Batoniki śniadaniowe (z orzechami i wafelkiem)
Ostatnio szaleję na punkcie wszelkich batoników typu musli czy crunchy. Przetestowałam już chyba wszystkie na rynku, mam swoje hity, ale... zawsze jest jakieś 'ale'. A to za słodkie, z za małą ilością orzechów, a to suszone owoce w składzie ;)
Nie pozostało nic innego, jak zrobić domowe, czyli z tym, co lubię najbardziej. W moich batonikach składników jest niewiele, ale za to te najulubieńsze. Wyszły nie za słodkie, mega orzechowe, z czekoladową nutą. Bez żadnego 'ale' :)
Polecam więc przygotowanie domowych batoników. Waszych ulubionych :)
Składniki
inspiracja batonikami Nigelli Lawson
- 400 ml mleka skondensowanego (słodzonego, pełnotłustego)
- 250 g płatków owsianych (zwykłych)
- 150 g orzechów ziemnych
- 50 g słonecznika łuskanego
- 100 g wafelka czekoladowego (u mnie mix Princessy i Prince Polo)

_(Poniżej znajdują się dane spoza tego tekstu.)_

theorem wit_BlockDispatcher :
    (machRdy.offers 0 = [offer0] ∧ machRdy.meter.offers 0 = [offer0] ∧
      ∃ u, machRdy.offerGrid 0 (grdR ⟨8, 0, 0, 0⟩) offer0 = .ok u ∧
        exec (.blockDispatch 0) machRdy = .next (u.payOffer [offer0] offer0) ∧
        (u.block? 1).map (fun b => b.phase) = some .resident) ∧
    (machRdy.meter.offers 1 = [] ∧ exec (.blockDispatch 1) machRdy = .next machRdy.meter) ∧
    ((machRdy ⟨8, 33, 0, 0⟩).offerGrid 0 (grdR ⟨8, 33, 0, 0⟩) offer0 = .failed) ∧
    exec .energyWindow { base with window := 1, timebase := 1999999 } = .next { base with window := 1, timebase := 1999999 } ∧
    (after (exec .energyWindow { base with window := 1, timebase := 2000000 })).map (fun t => t.window) = some 2 := by
  refine ⟨⟨rfl, rfl, _, rfl, rfl, rfl⟩, ⟨rfl, rfl⟩, rfl, rfl, by decide⟩

/-- The machine with that grid a gang. -/
def machG (c : Units := ⟨8, 0, 0, 0⟩) : State :=
  { machRdy c with grids := [{ grdR c with desc := { (grdR c).desc with gang := true } }] }

theorem wit_Admission_gang :
    (machG.waitingLevels (machG.grids.head (by decide)) = [(0, 0)] ∧
      ((after (exec (.admission 0 0 0 0 [0]) machG)).bind fun t => t.block? 1).map (fun b => (b.phase, b.alloc)) =
        some (.resident, ⟨8, 0, 0, 0⟩)) ∧
    exec (.admission 0 0 0 0 []) machG = .next machG ∧
    exec (.admission 0 0 0 0 [0]) (machG ⟨8, 33, 0, 0⟩) =
      .next ((machG ⟨8, 33, 0, 0⟩).failLaunch ((machG ⟨8, 33, 0, 0⟩).grids.head (by decide))) ∧
    (machRdy.tryCluster (grdR ⟨8, 0, 0, 0⟩) 0 0 0 ≠ .withdrawn) := by
  refine ⟨⟨rfl, by decide⟩, rfl, rfl, by decide⟩

/-- A grid of priority 1 that wants a unit of scratch, and a block of priority 0 that holds all of cluster 0's. -/
def grdS : Grid :=
  { grdR ⟨8, 0, 1, 0⟩ with nodes := [{ placeRoot.node with prio := 1 }],
                           desc := { grd0.desc with claim := ⟨8, 0, 1, 0⟩, base := ⟨8, 0, 1, 0⟩ } }

/-- The block that holds it, resident since a time. -/
def blkS (since : Nat) : Block :=
  { blk0 with id := 7, grid := 6, alloc := ⟨8, 0, 128, 0⟩, claim := ⟨8, 0, 128, 0⟩, since := since }

/-- The machine with both, DSLICE at 1. -/
def machS (since : Nat) : State :=
  let s := machRdy.setReg (dieKey 0 0x18) 1
  { s with blocks := [{ blkRdy with claim := ⟨8, 0, 1, 0⟩ }, blkS since], timebase := 5000,
           grids := [grdS, { grd0 with id := 6 }] }

theorem wit_BlockDispatcher_slice :
    (∃ x, (machS 3976).offers 0 = [x] ∧ x.grid = 0 ∧ ((machS 3976).offerGrid 0 grdS x) = .withdrawn ∧ (machS 3976).noRoom 0 grdS x = true) ∧
    (let s := { machS 3976 with blocks := (machS 3976).blocks ++ [{ blkS 3976 with id := 8, stop := some 1 }] }
     exec (.slicePreempt 0) s = .next s) ∧
    (machS 3976).sliceable 0 (prioOf grdS.nodes) = [(blkS 3976, 0)] ∧
    exec (.slicePreempt 0) (machS 3976) = .next ((machS 3976).requestStop (blkS 3976)) ∧
    (machS 3977).sliceable 0 (prioOf grdS.nodes) = [] ∧ exec (.slicePreempt 0) (machS 3977) = .next (machS 3977) := by
  refine ⟨⟨_, rfl, rfl, rfl, rfl⟩, rfl, rfl, rfl, rfl, rfl⟩

/-- The machine whose offer finds no room; the block that has the room belongs to no grid, so no energy is metered. -/
def machW : State := { machS 3976 with grids := [grdS] }

theorem wit_BlockDispatcher_withdrawn :
    (∃ x, machW.meter.offers 0 = [x] ∧ x.grid = 0 ∧ machW.meter.offerGrid 0 grdS x = .withdrawn) ∧
    exec (.blockDispatch 0) machW = .next machW.meter := by
  refine ⟨⟨_, rfl, rfl, rfl⟩, rfl⟩

/-- The block asked to stop at 10. -/
def blkT (dbg : Bool := false) : Block := { blk0 with stop := some 10, dbg := dbg }

/-- Its machine at a time. -/
def machStop (t : DWord) (b : Block := blkT) (g : Group := grp0) : State :=
  let gr := { grd0 with desc := { grd0.desc with nlive := 1 } }
  { mach g b gr with timebase := t }

theorem wit_StopRequests :
    ((after (exec (.stopRequest 1) { base with timebase := 10 })).bind fun t => t.block? 1).map (fun b => b.stop) = some (some 10) ∧
    ((after (exec (.vdstopGo 0) { base with timebase := 10 })).bind fun t => t.block? 1).map (fun b => b.stop) = some (some 10) ∧
    exec (.stopRequest 1) machRdy = .next machRdy ∧
    ((after (exec (.vdstopHold 0 true) machRdy)).map fun t => t.mayOffer (grdR ⟨8, 0, 0, 0⟩) 0 0 0) = some false ∧
    (grp0.reconverged = true ∧ (machStop 20009).stackBusy blkT grp0.idx = false ∧
      exec (.pptWindowExpiry 2) (machStop 20009) = .next (machStop 20009) ∧
      exec (.pptWindowExpiry 2) (machStop 20010) = .next ((machStop 20010).stopGroup blkT grp0 none) ∧
      exec (.pptWindowExpiry 2) (machStop 20010 blkT grp2) = .next (machStop 20010 blkT grp2)) ∧
    exec (.forcedSave 2) (machStop 100009) = .next (machStop 100009) ∧
    exec (.forcedSave 2) (machStop 100010 blkT grp2) = .next ((machStop 100010 blkT grp2).stopGroup blkT grp2 none) ∧
    exec (.forcedSave 2) (machStop 10 (blkT true)) = .next ((machStop 10 (blkT true)).stopGroup (blkT true) grp0 none) := by
  refine ⟨by decide, by decide, rfl, by decide, ⟨rfl, rfl, rfl, rfl, rfl⟩, rfl, rfl, rfl⟩

theorem wit_SavesAndEnds :
    (let s := machStop 30 blkT { grp0 with phase := .stopped }
     s.workDone blkT = true ∧ (after (exec (.blockSaveComplete 1) s)).map (fun t =>
       ((t.block? 1).map fun b => (b.phase, b.stop), (t.grid? 0).map fun g => g.resume, t.groups.map fun g => g.phase)) =
       some (some (.saved, none), some [1], [.saved])) ∧
    exec (.blockSaveComplete 1) (machStop 30) = .next (machStop 30) ∧
    (let s := mach { grp0 with phase := .ended }
     s.blockDone blk0 = true ∧ exec (.blockSaveComplete 1) s = .next s ∧
     ((after (exec (.blockComplete 1) s)).bind fun t => t.block? 1).map (fun b => (b.phase, b.alloc)) =
       some (.complete, ⟨0, 0, 0, 0⟩)) ∧
    (let s := mach { grp0 with phase := .ended, cnt := ⟨1, 0, 0, 0⟩ }
     s.blockDone blk0 = false ∧ exec (.blockComplete 1) s = .next s) := by
  refine ⟨⟨rfl, by decide⟩, rfl, ⟨rfl, rfl, by decide⟩, ⟨rfl, rfl⟩⟩

/-- Domain 0's halt line of virtual device 0 raised. -/
def machL (stopped : Bool) (g : Group := grp0) (b : Block := blk0) : State :=
  let s := mach g b
  s.setVdev { s.vdev 0 with raised := [⟨0, 0, false, true, stopped⟩] }

/-- A line of CXL memory. -/
def lineX : HomeLine := ⟨0, 0, placeVa, bytes0, 0, ⟨0x1000000, false, false, 0, 0, true, true, true⟩, true⟩

theorem wit_Halts :
    ((after (exec (.vdhaltRaise 0 0) base)).map fun t => t.domainHalted 0 0) = some true ∧
    exec (.haltRaise 0 0) base = .next base ∧
    ((after (exec (.haltRaise 0 0) (machL false grp0 (blkO op0)))).map fun t =>
      (t.groups.map fun g => g.phase, t.blocks.map fun b => b.chans.all fun c => c.frozen, (t.vdev 0).raised.map fun h => h.stopped)) =
      some ([.frozen], [true], [true]) ∧
    (let s := machL true { grp0 with phase := .frozen, sb := [⟨5, .mem 0 0 placeVa, bytes0, 1, none, placeVa, 0⟩] }
     exec (.haltRaise 0 0) s = .next s) ∧
    ((after (exec (.haltRaise 0 0) { machL true { grp0 with phase := .frozen } with atc := [⟨0, 0, 0, true, true⟩] })).map fun t =>
      ((t.vdev 0).halted, (t.vdev 0).raised, t.grids)) = some ([0], [], []) := by
  refine ⟨by decide, rfl, by decide, rfl, by decide⟩

theorem wit_Halts_ends :
    (let s := base.setVdev { base.vdev 0 with halted := [0, 3] }
     ((after (exec (.vdhaltClear 0 3) s)).map fun t => (t.vdev 0).halted) = some [0] ∧
     ((after (exec (.vdhaltClear 0 3) { s with clkFault := true })).map fun t => (t.vdev 0).halted) = some [0, 3]) ∧
    ((after (exec .packageClockFault { base with atc := [⟨0, 0, 0, true, true⟩] })).map fun t => (t.clkFault, t.domainHalted 0 0)) = some (true, true) ∧
    exec .packageClockFault { base with clkFault := true } = .next { base with clkFault := true } ∧
    (let s := { base with home := [lineX] }
     s.homeLine? 0 0 placeVa = some lineX ∧
     ((after (exec (.cxlMemError 0 0 placeVa) s)).map fun t => (t.home, t.domainHalted 0 0)) = some ([], true) ∧
     after (exec (.cxlMemError 0 0 placeVa) { base with home := [lineM] }) = some { base with home := [lineM] }) ∧
    (let s := { base with grids := [{ grd0 with vd := 3 }], blocks := [{ blk0 with vd := 3 }], vfEnable := true,
                          atc := [⟨0, 0, 0, true, true⟩, ⟨3, 0, 0, true, true⟩],
                          vds := base.vds ++ [{ base.vdev 3 with vd := 3 }] }
     ((after (exec .vfEnableClear s)).map fun t => (t.vfEnable, t.grids)) = some (false, []) ∧
     s.hasWork 3 = true ∧ ((after (exec (.functionLevelReset 3) s)).map fun t => t.grids) = some [] ∧
     exec (.functionLevelReset 2) s = .next s) := by
  refine ⟨⟨by decide, by decide⟩, by decide, rfl, ⟨rfl, by decide, by decide⟩, ⟨by decide, rfl, by decide, rfl⟩⟩

/-! ### Witnesses: queues, answers, partitions, the debugger -/

/-- A line of global memory at `placeVa + 128 * n`, permitted everything. -/
def lineK (n : Nat) (bs : List Byte) : HomeLine :=
  ⟨0, 0, placeVa + BitVec.ofNat 56 (128 * n), (bs ++ List.replicate 128 0).take 128, 0, lineM.leaf, true⟩

/-- Queue 5 of virtual device 0, its ring of 16 packets at `placeVa`, packet 1 of `done` 0 in it. -/
def machK (pkt : List Byte) (rest : List HomeLine := []) : State :=
  let s := ((base.setReg (queueKey 5 0) 0x8000000000000000).setReg (queueKey 5 8) 0x100000000).setReg (queueKey 5 0x20) 1
  { s.setReg (queueKey 5 0x10) 0x100000380 with
    home := lineK 0 (List.replicate 64 0 ++ pkt) :: rest, atc := [⟨0, 0, 0, true, true⟩] }

/-- A packet of type `ty`: its number 1, its signal, its body. -/
def pkt (ty : Byte) (sig : Nat) (body : List Byte) (b2 b3 : Byte := 0) : List Byte :=
  [ty, 0, b2, b3, 1, 0, 0, 0] ++ bytesOfNat 8 sig ++ body

/-- The queue after a packet. -/
def que (o : Host.Outcome State Fault Refusal) : Option (Word × Bool × Option Nat) :=
  (after o).map fun t => (t.qdone 5, t.aborted 5, (t.thread 5).nextAt)

/-- The machine whose thread has held packet 1 since time 0, at a time. -/
def machKW (p : List Byte) (t : DWord) : State :=
  { (machK p).setThread { (machK p).thread 5 with
      nextAt := some 0, held := some ((p ++ List.replicate 64 0).take 64) } with timebase := t }

/-- A WAIT for a signal, the one at `placeVa`, at most `x`, with a limit. -/
def pktW (limit : Nat) (x : Nat) : List Byte :=
  pkt 4 limit (bytesOfNat 8 0x100000000 ++ List.replicate 24 0 ++ bytesOfNat 4 x) 0 1

theorem wit_Packets :
    (∃ s', (machK (pkt 0 0 [])).PacketAt 5 1 placeRoot ((pkt 0 0 [] ++ List.replicate 64 0).take 64) s' ∧
      ((machK (pkt 0 0 [])).thread 5).ending = []) ∧
    (machKW (pktW 5 0) 0).PacketHeld 5 1 placeRoot ((pktW 5 0 ++ List.replicate 64 0).take 64) ∧
    que (exec (.packetConsume 5) (machK (pkt 0 0 []))) = some (1, false, none) ∧
    packetGood ((pkt 6 0 [] ++ List.replicate 64 0).take 64) 1 = false ∧
    que (exec (.packetConsume 5) (machK (pkt 6 0 []))) = some (0, true, none) ∧
    exec (.millPrefetch 5) (machK []) = .next (machK []) ∧ exec (.waitEvaluation 5) (machK (pkt 0 0 [])) =
      .next (machK (pkt 0 0 [])) := by
  exact ⟨⟨_, ⟨rfl, rfl, rfl, rfl, _, rfl, by decide⟩, rfl⟩, ⟨rfl, rfl, rfl, rfl⟩, by decide, rfl, by decide, rfl, rfl⟩

/-- A kernel descriptor, a grid node and its queue node, and the packet that launches it. -/
def descK : List Byte :=
  bytesOfNat 4 0x4B445A4F ++ [1, 0, 0, 0] ++ bytesOfNat 8 0x100000000 ++ List.replicate 24 0 ++ bytesOfNat 8 0x100000100 ++
    [1, 0, 1, 8, 0, 0, 0, 0, 0, 0, 0, 0, 1, 0, 0, 0] ++ List.replicate 16 0 ++ [8, 0, 0, 0]

/-- A node of a level whose parent is at `p`. -/
def nodeK (level : Byte) (p : Nat) : List Byte :=
  [level, 0xFF, 0xFF, 0xFF, 1, 0, 0xFF, 0xFF, 0xFF, 0xFF, 0xFF, 0xFF, 0xFE, 0xFF, 0xFF, 0xFF] ++ bytesOfNat 8 p

/-- The launch: 1 die level of 1 cluster level. -/
def pktL : List Byte := pkt 1 0 (bytesOfNat 8 0x100000080 ++ bytesOfNat 8 0 ++ bytesOfNat 8 0x100000300 ++ [1, 1])

/-- The machine with it. -/
def machKL : State :=
  machK pktL ([lineK 1 descK, lineK 2 [], lineK 3 [], lineK 4 [], lineK 5 [], lineK 6 (nodeK 2 0x100000380), lineK 7 (nodeK 1 0)])

theorem wit_Packets_launch :
    (after (exec (.packetConsume 5) machKL)).map (fun t => (t.grids.map fun g => (g.id, g.levels.length),
      t.blocks.map fun b => (b.grid, b.phase == .ready), (t.thread 5).running)) =
      some ([(0, 1), (3, 1)], [(0, false), (3, true)], [⟨1, false, 0, some 3⟩]) := by decide +kernel

theorem wit_Packets_waits :
    que (exec (.packetConsume 5) (machK (pktW 0 0))) = some (1, false, none) ∧
    que (exec (.packetConsume 5) (machK (pktW 0 0xFFFFFFFF))) = some (0, false, some 0) ∧
    que (exec (.waitEvaluation 5) (machKW (pktW 5 0xFFFFFFFF) 4)) = some (0, false, some 0) ∧
    ((after (exec (.waitDeadlineExpiry 5) (machKW (pktW 5 0xFFFFFFFF) 5))).map fun t =>
      ((t.reg (queueKey 5 0x28)).extractLsb' 32 32, t.aborted 5)) = some (4, true) := by decide

/-- A SIGNAL of packet 1 has started; its atomic is still to be made. -/
def machKS (add : Bool) (va : DWord := 0x100000008) : State :=
  let s := machK []
  { s.setThread { s.thread 5 with running := [⟨1, false, 0, none⟩], sigs := [⟨1, va, 3, add⟩] } with home := [lineM] }
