section
/-! PROOF. What feeding bytes does to BUF (20_memory.md R45; 40_synchronizer.md R103), and that a resync takes effect
before the byte of its step (R51). -/

namespace Sys2Proof.Machine

/-- A byte is taken alike whatever the output ports hold. -/
@[simp] theorem feedByte_present (b : Byte) (s : State) (r : Option (Frame × FrameResult)) :
    feedByte b (s.present r) = feedByte b s := by
  obtain ⟨hs, rfl, h⟩ | ⟨hs, hb, h⟩ | ⟨n, hn, hs, h⟩ | ⟨n, hn, hs, h⟩ := feedByte_cases b s
  · rw [h, feedByte_awaiting_header (s := s.present r) hs]; rfl
  · rw [h, feedByte_awaiting_other (s := s.present r) hs hb]; rfl
  · rw [h, feedByte_reading (s := s.present r) b hs hn]; rfl
  · rw [h, feedByte_last (s := s.present r) b hs hn]; rfl

/-- Settles O19: RESYNC leaves S = AwaitingHeader and fresh output ports, and the byte is taken whatever these hold. -/
theorem resyncFeedIsResyncThenFeed : Obligations.ResyncFeedIsResyncThenFeed := by
  intro s t b h
  rw [exec_eq_after] at h
  cases h
  simp [exec_eq_after, after]

/-! ### Runs of FEEDS -/

theorem decodeWord_encode_feed (b : Byte) : decodeWord (encode (.feed b)) = .feed b := by
  revert b
  decide

/-- A run of FEEDS takes the first byte, then the others. -/
theorem run_feeds_cons (k : Nat) (b : Byte) (bs : List Byte) (s : State) :
    run k (feeds (b :: bs)) s = (run (k + 1) (feeds bs) (feedByte b s)).map fun r =>
      (emission k (encode (.feed b)) (feedByte b s) ++ r.1, r.2) := by
  change run k (encode (.feed b) :: feeds bs) s = _
  rw [run_cons, decodeWord_encode_feed]
  rfl

theorem run_feeds_cons_of_result_none (k : Nat) {b : Byte} (bs : List Byte) {s : State}
    (h : (feedByte b s).result = none) :
    run k (feeds (b :: bs)) s = run (k + 1) (feeds bs) (feedByte b s) := by
  have hem : emission k (encode (.feed b)) (feedByte b s) = [] := by simp [emission, encode, h]
  simp [run_feeds_cons, hem]

/-- Inside a frame the byte goes to BUF[n], the completing byte too (40_synchronizer.md R103, R104). -/
theorem bufByte_feedByte_reading {s : State} {n : Position} (hs : s.sync = .reading n) (b : Byte) (a : Fin 25) :
    (feedByte b s).bufByte a = (s.writeBuf n.addr b).bufByte a := by
  rcases Nat.lt_or_eq_of_le n.le_24 with hn | hn
  · simp [feedByte_reading b hs hn]
  · have haddr : n.addr = 24 := Fin.ext hn
    simp [feedByte_last b hs hn, haddr]

/-- BUF of `t` holds `bs` from address `n` on, and below `n` what it held in `s`. -/
def HoldsFrom (s t : State) (n : Nat) (bs : List Byte) : Prop :=
  (∀ a : Fin 25, a.val < n → t.bufByte a = s.bufByte a) ∧
    ∀ (k : Nat) (h : k < bs.length) (h' : k + n < 25), t.bufByte ⟨k + n, h'⟩ = bs[k]

theorem HoldsFrom.nil (s : State) (n : Nat) : HoldsFrom s s n [] :=
  ⟨fun _ _ => rfl, fun _ h => nomatch h⟩

/-- The first byte goes to BUF[n], and the bytes after it go above. -/
theorem HoldsFrom.cons {s t : State} {n : Position} {b : Byte} {bs : List Byte} (hs : s.sync = .reading n)
    (h : HoldsFrom (feedByte b s) t (n.count + 1) bs) : HoldsFrom s t n.count (b :: bs) := by
  obtain ⟨hlow, hbytes⟩ := h
  constructor
  · intro a ha
    have hne : a ≠ n.addr := Fin.ne_of_val_ne (Nat.ne_of_lt ha)
    rw [hlow a (Nat.lt_succ_of_lt ha), bufByte_feedByte_reading hs, State.bufByte_writeBuf_ne _ _ hne]
  · intro k hk hk'
    cases k with
    | zero =>
      have haddr : (⟨0 + n.count, hk'⟩ : Fin 25) = n.addr := Fin.ext (Nat.zero_add _)
      rw [haddr, hlow _ (Nat.lt_succ_self _), bufByte_feedByte_reading hs, State.bufByte_writeBuf_same]
      rfl
    | succ k =>
      have haddr : (⟨k + 1 + n.count, hk'⟩ : Fin 25) = ⟨k + (n.count + 1), by omega⟩ := Fin.ext (by simp only; omega)
      rw [haddr, hbytes k (Nat.lt_of_succ_lt_succ hk)]
      rfl

/-- Bytes fed inside a frame and up to its end land in order from BUF[n] on; short of the end they emit nothing and S
counts them (20_memory.md R45; 40_synchronizer.md R103). -/
theorem run_feeds_of_reading (bs : List Byte) (k : Nat) {s : State} {n : Position} (hs : s.sync = .reading n)
    (hlen : n.count + bs.length ≤ 25) :
    ∃ es t, run k (feeds bs) s = some (es, t) ∧ HoldsFrom s t n.count bs ∧
      (n.count + bs.length ≤ 24 → es = [] ∧ ∃ m : Position, t.sync = .reading m ∧ m.count = n.count + bs.length) := by
  induction bs generalizing k s n with
  | nil => exact ⟨[], s, rfl, .nil s _, fun _ => ⟨rfl, n, hs, rfl⟩⟩
  | cons b bs ih =>
    rw [List.length_cons] at hlen ⊢
    rcases Nat.lt_or_eq_of_le n.le_24 with hn | hn
    · have hf := feedByte_reading b hs hn
      have hs' : (feedByte b s).sync = .reading (n.next hn) := by rw [hf]; rfl
      obtain ⟨es, t, hrun, hbuf, hend⟩ := ih (k + 1) hs' (by rw [Position.next_count]; omega)
      rw [Position.next_count, Nat.add_right_comm, Nat.add_assoc] at hend
      refine ⟨es, t, ?_, hbuf.cons hs, hend⟩
      rw [run_feeds_cons_of_result_none k bs (by rw [hf]; rfl), hrun]
    · obtain rfl : bs = [] := List.length_eq_zero_iff.1 (by omega)
      exact ⟨_, _, run_feeds_cons k b [] s, .cons hs (.nil _ _), fun h => by simp [hn] at h⟩

/-- Settles O31: the header puts SYNC in Reading(1) with 0x0F at BUF[0], and the bytes fed from there land in order. -/
theorem bytesLandInFeedOrder : Obligations.BytesLandInFeedOrder := by
  intro s bs hs hlen
  have hf := feedByte_awaiting_header hs
  have hs' : (feedByte Config.header s).sync = .reading Position.first := by rw [hf]; rfl
  have hres : (feedByte Config.header s).result = none := by rw [hf]; rfl
  have h0 : (feedByte Config.header s).bufByte 0 = Config.header := by simp [hf]
  have hlen' : Position.first.count + bs.length ≤ 25 := by simp only [Position.first]; omega
  obtain ⟨es, t, hrun, ⟨hlow, hbytes⟩, hend⟩ := run_feeds_of_reading bs 2 hs' hlen'
  refine ⟨es, t, ?_, (hlow 0 Nat.one_pos).trans h0, hbytes, fun h => ?_⟩
  · exact (run_feeds_cons_of_result_none 1 bs hres).trans hrun
  · have hcount : Position.first.count + bs.length = bs.length + 1 := Nat.add_comm _ _
    rw [hcount] at hend
    exact hend (Nat.succ_le_succ h)
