/-- R218: on a curve with prime P and N and G of order N, a signature by SIGN or by SIGNK verifies under the key that PUBK derived.
SIGN may end in RETRY_EXHAUSTED and SIGNK in INVALID_NONCE instead. -/
def Obligations.SignatureVerifies : Prop :=
  ∀ (q : PReg) (sd : SReg) (xe xd xk : XReg) (s : State), s.cv = true → PrimeCurve s.curve → inScalarRange s.curve (s.xVal xd) →
    inScalarRange s.curve (s.xVal xk) →
    (∀ x ∈ [xe, xd, xk], x ≠ loReg q ∧ x ≠ hiReg q) → xe ≠ loReg sd → xe ≠ hiReg sd → q ≠ sd →
    ∃ s1, exec (.pubk q xd) s = .next s1 ∧ s1.err = false ∧
      (∃ s2, exec (.sign sd xe xd) s1 = .next s2 ∧
        ((s2.err = true ∧ s2.errcode = 8#8) ∨ (s2.err = false ∧ exec (.verify xe sd q) s2 = .next (s2.succeed true)))) ∧
      (∃ s2, exec (.signk sd xe xd xk) s1 = .next s2 ∧
        ((s2.err = true ∧ s2.errcode = 9#8) ∨ (s2.err = false ∧ exec (.verify xe sd q) s2 = .next (s2.succeed true))))

/-! ## Frames -/

/-- What no command but CSET and CLOAD changes, whatever it writes: the curve, CTRL, LASTCMD, BUSYWR, and what is outside the core. -/
abbrev Sys2Proof.Machine.State.keepsRest (s t : State) : Prop :=
  t.cr = s.cr ∧ t.cv = s.cv ∧ t.clen = s.clen ∧ t.ie = s.ie ∧ t.lastcmd = s.lastcmd ∧ t.busywr = s.busywr ∧
    t.schedule = s.schedule ∧ t.rdata = s.rdata ∧ t.busyReads = s.busyReads

/-- The offsets of the words of x[i] (R55). -/
abbrev Sys2Proof.Machine.inXReg (i : XReg) (off : Nat) : Prop := 0x100 + 0x40 * i.val ≤ off ∧ off < 0x100 + 0x40 * i.val + 0x30

/-- MADD, MSUB, MMUL, MMONT, MINV, MRED, MRR, NONCE and RAND write x[D] and STATUS and nothing else; only RAND draws entropy. -/
def Obligations.FieldNonceRandFrame : Prop :=
  ∀ (d a b : XReg) (m : ModSel) (s t : State),
    ∀ i ∈ [Instr.madd d a b m, .msub d a b m, .mmul d a b m, .mmont d a b m, .minv d a m, .mred d a m, .mrr d m, .nonce d a b, .rand d],
      exec i s = .next t →
        (∀ j, j ≠ d → t.getX j = s.getX j) ∧ t.pinf = s.pinf ∧ s.keepsRest t ∧ t.truth = false ∧
        (i ≠ .rand d → t.entropy = s.entropy ∧ t.entropyDrawn = s.entropyDrawn) ∧
        ∀ off, off % 4 = 0 → off < 0x1000 → off ≠ 0x008 → ¬ inXReg d off → t.windowWord off = s.windowWord off

/-- PADD, PDBL, PMUL, PLDG and PUBK write x[2D], x[2D+1], PINF[D] and STATUS and nothing else. -/
def Obligations.PointFrame : Prop :=
  ∀ (d a b : PReg) (k : XReg) (s t : State),
    ∀ i ∈ [Instr.padd d a b, .pdbl d a, .pmul d a k, .pldg d, .pubk d k],
      exec i s = .next t →
        (∀ j, j ≠ loReg d → j ≠ hiReg d → t.getX j = s.getX j) ∧ (∀ j, j ≠ d → t.getPinf j = s.getPinf j) ∧ s.keepsRest t ∧
        t.truth = false ∧ t.entropy = s.entropy ∧ t.entropyDrawn = s.entropyDrawn ∧
        ∀ off, off % 4 = 0 → off < 0x1000 → off ≠ 0x008 → off ≠ 0x010 → ¬ inXReg (loReg d) off → ¬ inXReg (hiReg d) off →
          t.windowWord off = s.windowWord off

/-- SIGN and SIGNK write x[2D], x[2D+1] and STATUS and nothing else: PINF[D] is not theirs. -/
def Obligations.SignatureFrame : Prop :=
  ∀ (d : SReg) (a b c : XReg) (s t : State),
    ∀ i ∈ [Instr.sign d a b, .signk d a b c],
      exec i s = .next t →
        (∀ j, j ≠ loReg d → j ≠ hiReg d → t.getX j = s.getX j) ∧ t.pinf = s.pinf ∧ s.keepsRest t ∧ t.truth = false ∧
        t.entropy = s.entropy ∧ t.entropyDrawn = s.entropyDrawn ∧
        ∀ off, off % 4 = 0 → off < 0x1000 → off ≠ 0x008 → ¬ inXReg (loReg d) off → ¬ inXReg (hiReg d) off →
          t.windowWord off = s.windowWord off

/-- NOP, PCHK and VERIFY write nothing but STATUS; CSET also CV and CLEN; CLOAD also the curve registers, CV and CLEN. -/
def Obligations.ControlFrame : Prop :=
  (∀ (p c : PReg) (b : SReg) (a : XReg) (s t : State), ∀ i ∈ [Instr.nop, .pchk p, .verify a b c],
    exec i s = .next t →
      t = { s with busy := t.busy, done := t.done, err := t.err, errcode := t.errcode, truth := t.truth } ∧
      ∀ off, off % 4 = 0 → off < 0x1000 → off ≠ 0x008 → t.windowWord off = s.windowWord off) ∧
  (∀ (k : CurveId) (s t : State), ∀ i ∈ [Instr.cset, .cload k],
    exec i s = .next t →
      t = { s with busy := t.busy, done := t.done, err := t.err, errcode := t.errcode, truth := t.truth, cv := t.cv, clen := t.clen
                   cr := t.cr } ∧
      (i = .cset → t.cr = s.cr) ∧ t.truth = false ∧
      ∀ off, off % 4 = 0 → off < 0x1000 → off ≠ 0x008 → off ≠ 0x014 → (0x500 ≤ off ∧ off < 0x680 → i = .cset) →
        t.windowWord off = s.windowWord off)

end
end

Piekarnik rozgrzewamy do 130 stopni. Mleko podgrzewamy. W dużej misce mieszamy płatki, orzechy, słonecznik i pokrojony w mniejsze kawałki wafelka. Suche składniki zalać ciepłym mlekiem (zapach mleka rozpuszczającego czekoladę z batoników jest obłędny!) i dobrze wymieszać. Masę przełożyć do foremki (kwadratowa o boku 25 cm) wyłożonej papierem do pieczenia i piec przez około godzinę. Po 15-20 minutach od upieczenia pokroić na mniejsze kawałki i studzić na kratce.